What is expected:
Give back, word for word, the lines in the listing below from the one holding "Bool.and_eq_true, Bool.not_eq_true', List.isEmpty_eq_false_iff]" down to the one holding "(enough : (bitList", both ends included.

Data to examine:
/-- Refutes O46: its last clause has LEVEE_DECIDE end the isolation and arm the fence, and nothing else change. But when the isolation ends the
watermaster decides what it held back (State.rejoin, R490): `undecidedWatermaster` discards its step 3, whose verdict disagrees. -/
theorem not_leveeMessages : ¬ Obligations.LeveeMessages := by
  unfold Obligations.LeveeMessages
  intro claim
  have on : undecidedWatermaster.levee = true := by decide +kernel
  obtain ⟨-, -, -, -, -, -, -, -, decided⟩ := claim undecidedWatermaster 0 0 0 0 1 0 0 false 0 0 0 0 ⟨0, 0, 0, 0, 0, 0⟩ ⟨0, 0, 0, false, 0, 0, 0, [], 0, 0⟩
  obtain ⟨t, run, settled⟩ := decided on
  obtain ⟨u, ends, delivered⟩ := done_next (leveeDecide 1 0 0 0 undecidedWatermaster)
  obtain rfl : u = t := Host.Outcome.next.inj (ends.symm.trans run)
  have discarded : u.flt.settled = [3] := by rw [delivered.flt, settled_leveeDecide_undecidedWatermaster]
  have untouched : u.flt.settled = [] := by
    rw [settled.flt]
    decide +kernel
  exact absurd (discarded.symm.trans untouched) (by decide)

end Sys2Proof.Machine
end

section
/-!
PROOFS. Fields of one bit, and the commands that move a port through its training table (R438 to R441).
-/
namespace Sys2Proof.Machine
open Sys2Proof

/-! ### Fields of one bit -/

namespace State

/-- A field of one bit is 0 or 1. -/
theorem get_flag (s : State) {f : Fld} (one : f.w = 1) : s.get f = 0 ∨ s.get f = 1 := by
  have := s.get_lt f
  rw [one] at this
  omega

theorem get_flag_ne_one (s : State) {f : Fld} (one : f.w = 1) : s.get f ≠ 1 ↔ s.get f = 0 := by
  rcases s.get_flag one with h | h <;> simp [h]

theorem get_flag_ne_zero (s : State) {f : Fld} (one : f.w = 1) : s.get f ≠ 0 ↔ s.get f = 1 := by
  rcases s.get_flag one with h | h <;> simp [h]

end State

/-! ### PORT_ENABLE (R438) -/

section
variable {port : Fin 144} {s : State}

/-- The enable leaves the port's mode and the ports' common register as they were. -/
theorem get_after_enable (port : Fin 144) (s : State) : (s.set (F.PT_CTL_en port) 1).get (F.PT_CTL_en port) = 1 ∧ (s.set (F.PT_CTL_en port) 1).portMode port = s.portMode port ∧
    ∀ f : Fld, f.reg = R.PT_GCTL → (s.set (F.PT_CTL_en port) 1).get f = s.get f := by
  refine ⟨State.get_set_self s _ 1 (show 0 + 1 ≤ 64 by decide),
    State.get_set_of_disjoint s _ _ 1 (.inr (show 0 + 1 ≤ 1 by decide)) (show 1 + 3 ≤ 64 by decide), fun f reg => ?_⟩
  refine State.get_set_of_ne s _ f 1 ?_
  rw [reg]
  simp only [R.PT_GCTL, R.PT_CTL]
  omega

theorem portEnable_of_enabled (on : s.get (F.PT_CTL_en port) = 1) : portEnable port s = s := if_pos on

variable (off : s.get (F.PT_CTL_en port) = 0)
include off

theorem portEnable_of_disabled : portEnable port s = (s.set (F.PT_CTL_en port) 1).portStart port := if_neg (by rw [off]; decide)

theorem portEnable_of_idle (idle : s.get F.PT_GCTL_en = 0 ∨ s.portMode port > 4) : portEnable port s = s.set (F.PT_CTL_en port) 1 := by
  obtain ⟨-, mode, common⟩ := get_after_enable port s
  rw [portEnable_of_disabled off]
  exact if_pos (.inr (by rwa [mode, common _ rfl]))

theorem portEnable_of_start (on : s.get F.PT_GCTL_en = 1) (mode : s.portMode port ≤ 4) :
    portEnable port s = (s.set (F.PT_CTL_en port) 1).enterEntry port
      (if s.portMode port ≤ 1 then s.get F.PT_GCTL_start_g else s.get F.PT_GCTL_start_e) := by
  obtain ⟨enabled, same, common⟩ := get_after_enable port s
  rw [portEnable_of_disabled off, State.portStart, if_neg]
  · simp only [State.isG, same, common F.PT_GCTL_start_g rfl, common F.PT_GCTL_start_e rfl, decide_eq_true_eq]
  · rw [enabled, common _ rfl, on, same]
    omega

end

/-! ### Actions that end (R439, R440) -/

section
variable {port : Fin 144} {s : State}

theorem actionEnds_of_acting {action : Nat} (ok : Bool) (acting : s.acting port action = true) :
    actionEnds action port ok s = s.outcome port (if ok then outOk else outFail) := if_pos acting

theorem actionEnds_of_idle {action : Nat} (ok : Bool) (idle : s.acting port action = false) : actionEnds action port ok s = s :=
  if_neg (Bool.eq_false_iff.mp idle)

/-- The commands by which an action of the hardware alone ends, with the action. -/
def actionRows (port : Fin 144) (ok : Bool) : List (Instr × Nat) :=
  [(Instr.detect port ok, 1), (Instr.eq port ok, 2), (Instr.align port ok, 4), (Instr.ethTrain port ok, 10), (Instr.ethLock port ok, 11)]

theorem exec_actionRows (port : Fin 144) (ok : Bool) (s : State) : ∀ q ∈ actionRows port ok, exec q.1 s = done (actionEnds q.2 port ok s) := by
  intro q row
  simp only [actionRows, List.mem_cons, List.not_mem_nil, or_false] at row
  rcases row with rfl | rfl | rfl | rfl | rfl <;> rfl

theorem keyChk_of_acting (same : Bool) (acting : s.acting port 6 = true) :
    keyChk port same s = s.outcome port (if same = true ∧ s.linkSecret port ≠ [] then outOk else outAlt) := by
  simp only [keyChk, acting, Bool.not_true, Bool.false_eq_true, if_false, Bool.and_eq_true, Bool.not_eq_true', List.isEmpty_eq_false_iff]

theorem keyChk_of_idle (same : Bool) (idle : s.acting port 6 = false) : keyChk port same s = s := if_pos (by rw [idle]; rfl)

theorem hold_of_waited (acting : s.acting port 9 = true) (waited : (s.link port).entryAt + 1000000 * bits (s.entry port) 40 16 ≤ s.beat) :
    hold port s = s.outcome port outOk := if_pos (by simp [acting, waited])

theorem hold_of_not_waited (early : s.acting port 9 = false ∨ ¬ (s.link port).entryAt + 1000000 * bits (s.entry port) 40 16 ≤ s.beat) :
    hold port s = s := if_neg (by simpa [imp_iff_not_or] using early)

/-! ### LANETEST (R440) -/

/-- A lane that failed is in the list of failed lanes. -/
theorem lanes_of_bad : ∀ bad : BitVec 4, bad ≠ 0 → bitList bad.toNat 4 ≠ [] := by decide

/-- The spare lanes that the port may take (R440). -/
def State.spares (s : State) (p : Nat) : List Nat :=
  (List.range 2).filter (fun k => s.get (F.SPARE_port (p / 18) k) == p && s.get (F.SPARE_in_use (p / 18) k) == 0)

section
variable {bad : BitVec 4}

theorem laneTest_of_idle (idle : s.acting port 3 = false) : laneTest port bad s = s := if_pos (by rw [idle]; rfl)

variable (acting : s.acting port 3 = true)
include acting

theorem laneTest_of_sound (sound : bad = 0) : laneTest port bad s = s.outcome port outOk := by
  subst sound
  simp [laneTest, acting, bitList]

theorem laneTest_of_no_spare (some_ : bad ≠ 0)
    (none : s.isG port = false ∨ s.get (F.PT_CTL_spare_ok port) = 0 ∨ (s.spares port).length < (bitList bad.toNat 4).length) :
    laneTest port bad s = s.outcome port outFail := by
  simp only [State.spares] at none
  simp [laneTest, acting, lanes_of_bad bad some_, none]

theorem laneTest_of_spares (some_ : bad ≠ 0) (gasha : s.isG port = true) (allowed : s.get (F.PT_CTL_spare_ok port) = 1)
    (enough : (bitList bad.toNat 4).length ≤ (s.spares port).length) :
    laneTest port bad s = (bitList bad.toNat 4).foldl (fun u i => u.sendTrain port 0 i 1)
      (s.putLink port { s.link port with lanes := bitList bad.toNat 4 }) := by
  simp only [State.spares] at enough
  simp [laneTest, acting, lanes_of_bad bad some_, gasha, allowed, not_lt.mpr enough]

end

/-! ### TRAIN_TIMEOUT and ACTIVE_FAIL (R438, R439) -/

theorem trainTimeout_of_passed (enabled : s.get (F.PT_CTL_en port) = 1) (common : s.get F.PT_GCTL_en = 1) (training : s.action port ≠ 0)
    (limited : bits (s.entry port) 20 20 ≠ 0) (passed : (s.link port).entryAt + 1000 * bits (s.entry port) 20 20 ≤ s.beat) :
    trainTimeout port s = s.enterEntry port (bits (s.entry port) 14 5) :=
  if_neg (by simp [enabled, common, training, limited, passed])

Exercise answer:
  simp only [keyChk, acting, Bool.not_true, Bool.false_eq_true, if_false, Bool.and_eq_true, Bool.not_eq_true', List.isEmpty_eq_false_iff]

theorem keyChk_of_idle (same : Bool) (idle : s.acting port 6 = false) : keyChk port same s = s := if_pos (by rw [idle]; rfl)

theorem hold_of_waited (acting : s.acting port 9 = true) (waited : (s.link port).entryAt + 1000000 * bits (s.entry port) 40 16 ≤ s.beat) :
    hold port s = s.outcome port outOk := if_pos (by simp [acting, waited])

theorem hold_of_not_waited (early : s.acting port 9 = false ∨ ¬ (s.link port).entryAt + 1000000 * bits (s.entry port) 40 16 ≤ s.beat) :
    hold port s = s := if_neg (by simpa [imp_iff_not_or] using early)

/-! ### LANETEST (R440) -/

/-- A lane that failed is in the list of failed lanes. -/
theorem lanes_of_bad : ∀ bad : BitVec 4, bad ≠ 0 → bitList bad.toNat 4 ≠ [] := by decide

/-- The spare lanes that the port may take (R440). -/
def State.spares (s : State) (p : Nat) : List Nat :=
  (List.range 2).filter (fun k => s.get (F.SPARE_port (p / 18) k) == p && s.get (F.SPARE_in_use (p / 18) k) == 0)

section
variable {bad : BitVec 4}

theorem laneTest_of_idle (idle : s.acting port 3 = false) : laneTest port bad s = s := if_pos (by rw [idle]; rfl)

variable (acting : s.acting port 3 = true)
include acting

theorem laneTest_of_sound (sound : bad = 0) : laneTest port bad s = s.outcome port outOk := by
  subst sound
  simp [laneTest, acting, bitList]

theorem laneTest_of_no_spare (some_ : bad ≠ 0)
    (none : s.isG port = false ∨ s.get (F.PT_CTL_spare_ok port) = 0 ∨ (s.spares port).length < (bitList bad.toNat 4).length) :
    laneTest port bad s = s.outcome port outFail := by
  simp only [State.spares] at none
  simp [laneTest, acting, lanes_of_bad bad some_, none]

theorem laneTest_of_spares (some_ : bad ≠ 0) (gasha : s.isG port = true) (allowed : s.get (F.PT_CTL_spare_ok port) = 1)
    (enough : (bitList bad.toNat 4).length ≤ (s.spares port).length) :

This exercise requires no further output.